| HISTORIC ALBANY
FOUNDATION
Preservation Merit Awards - 2002 Washington Park Conservancy
The layout of Washington Park that evokes the natural rural landscape and separates the park from the city surrounding it is a result of the influence Frederick Law Olmsted and Calvert Vaux had in the park’s planning in the late 1860s. Albany natives John Bogart and John Yapp Culyer (who had worked under Olmsted on New York City’s Central Park and Brooklyn’s Prospect Park) and especially William S. Egerton, who presided over Washington Park for 38 years, gave the park its formal gardens and plantings. But over the course of the 20th century, Egerton’s Washington Park was altered—plantings were moved, paths reconfigured, and structures taken down. One of the most dramatic changes, however, was imposed by nature in the 1960s and 70s. As it did the elm trees lining America’s main streets, Dutch Elm disease decimated the elms that lined Washington Park’s Knox Street Mall.
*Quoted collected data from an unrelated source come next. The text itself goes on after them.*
/-- The decoder's outcome for the word at a die HBM address. -/
def Core.wordOutcome (c : Core) (d a : Nat) : Nat :=
  codeOutcome (c.hbmRead d (a / 16 * 16) 16) (c.symErr d a)

/-- The 16 data bytes of a word with the listed symbols taken from other bytes: symbol `s` below 32 is half a byte (R346). -/
def mixSyms (w f : List Byte) (syms : List Nat) : List Byte :=
  (List.range 16).map (fun b =>
    let half (s : Nat) : Nat := bits ((nth 0 (if syms.elem s then f else w) b).toNat) (4 * (s % 2) + 3) (4 * (s % 2))
    BitVec.ofNat 8 (half (2 * b) + 16 * half (2 * b + 1)))

/-- The bytes a word delivers when it is not a UE: with three or more symbols in error it differs from what was written in those
symbols only, and for a CE in one more (R346). -/
def Core.wordData (c : Core) (d a : Nat) : List Byte :=
  let w := c.hbmRead d (a / 16 * 16) 16
  match c.symErr d a with
  | [] => w
  | [_] => w
  | s => mixSyms w (Config.freeEccData w s) (if codeOutcome w s = 1 then Config.freeEcc w s / 3 % 36 :: s else s)

/-! ### Asynchronous windows (R15, R264) -/

/-- The page's die as a Chanter index: 0 to 3 the X dies, 4 the IO die. -/
def PageKind.chip (k : PageKind) : Nat := k.die?.getD 4

/-- A window of CLASS bit `b` (32 to 37) is open on die `x`: always while no schedule runs, and in QUIESCE once every
Chanter has stopped (R15, R264). -/
def Core.winOpen (c : Core) (x b : Nat) : Bool :=
  if c.running ∧ c.power.running then
    (match (c.chanter x).win with
     | some (cls, _) => cls.testBit (b - 32)
     | none => false)
  else true

/-! ### Time (R315, R316, R319) -/

/-- TC in ns. -/
def TimeS.tcNs (t : TimeS) : Nat := t.tc / 65536
/-- A of R321, in 2^-16 ns. -/
def TimeS.acc (t : TimeS) : Int := t.ak + t.slew * ((t.tcNs : Int) - t.slewAt) / 1000000
/-- ATB in 2^-16 ns. -/
def TimeS.atb (t : TimeS) : Int := t.base + t.tc + t.acc
def TimeS.atbNsTotal (t : TimeS) : Nat := (t.atb / 65536).toNat
def TimeS.atbS (t : TimeS) : Nat := t.atbNsTotal / 1000000000
def TimeS.atbNs (t : TimeS) : Nat := t.atbNsTotal % 1000000000
def TimeS.atbFrac (t : TimeS) : Nat := (t.atb % 65536).toNat
def TimeS.stamp (t : TimeS) : Stamp := ⟨t.atbS, t.atbNs, t.atbFrac⟩
/-- LTB at a tick: 30 517.578125 ns each (R319). -/
def TimeS.ltbAt (ticks : Nat) : Nat := ticks * 1953125 / 64
/-- LTB as read: while the control domain is powered, 2 ns per MCLK cycle since the tick, capped (R319). -/
def Core.ltb (c : Core) : Nat :=
  let t := c.time
  if c.domOn 36 then min (TimeS.ltbAt t.ltbTicks + t.ltbSub / 2 * 2) (TimeS.ltbAt (t.ltbTicks + 1) - 1)
  else TimeS.ltbAt t.ltbTicks

/-- f_ref of an image header in Hz (R216). -/
def Hdr.fref_ (h : Hdr) : Nat := if h.fref = 1 then 100000000 else 10000000

/-- f_cc as numerator and denominator in Hz (R316). -/
def Core.fcc (c : Core) : Nat × Nat :=
  match c.img with
  | some i => (i.hdr.fref_ * i.hdr.kxNum, i.hdr.kxDen * i.hdr.mX)
  | none => (c.rd (.time 0) 0x0B8, c.rd (.time 0) 0x0BC)

/-- STB (R316). -/
def Core.stbAt (c : Core) (tcNs : Int) : Int :=
  (c.time.epochS : Int) + ((tcNs - c.time.epochTc) * (c.fcc.1 : Int)) / ((c.fcc.2 : Int) * 1000000000)
def Core.stb (c : Core) : Int := c.stbAt c.time.tcNs

/-- FCLK as numerator and denominator in Hz (R25). -/
def Image.fclk (i : Image) : Nat × Nat := (i.hdr.fref_ * i.hdr.kfNum, i.hdr.kfDen)
def Image.xclk (i : Image) : Nat × Nat := (i.hdr.fref_ * i.hdr.kxNum, i.hdr.kxDen)
/-- FCLK cycles to ns, toward zero. -/
def cyclesNs (f : Nat × Nat) (n : Int) : Int := (n * f.2 * 1000000000).tdiv f.1

/-- The FCLK cycle since T0 of the present instant (R66). -/
def Core.fcycle (c : Core) (i : Image) : Int :=
  (((c.time.tcNs : Int) - c.time.t0Tc) * i.fclk.1) / (i.fclk.2 * 1000000000 : Nat)

/-- SLIP_GUARD, at most 4 095 ns (Table 3.6). -/
def Core.guardNs (c : Core) : Nat := min (c.rd .ingest 0x050) 4095

/-! ### Small gates -/

/-- A register key of a Drone-domain page (R402). -/
def droneKey (key : Nat) : Bool :=
  match pageAt .otr4096A (key / 4096) with
  | some k => k.domain == none
  | none => false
Today the members of the Washington Park Conservancy, in partnership with the City of Albany and its Department of General Services, are working to restore some of the most distinctive elements of the park’s original design. Soon after the Conservancy’s founding, in the mid-1980s, a tem of nationally recognized landscape architects and park experts was hired to prepare a historic landscape report and master plan for Washington Park. Then Conservancy members oversaw the design of a bench—The Albany Bench—for the park that would draw from the appearance and materials in the park’s original benches. The Conservancy’s most notable recent accomplishment is the restoration
of the Knox Street Mall to its original 30-foot width with crushed stone
paving and a granite-paver border. Phase Two of the Mall restoration involves
planting disease-resistant elm trees along both sides of the walkway, which
is now also lined with Albany Benches, to re-establish the canopy that
once so beautifully shaded the Mall.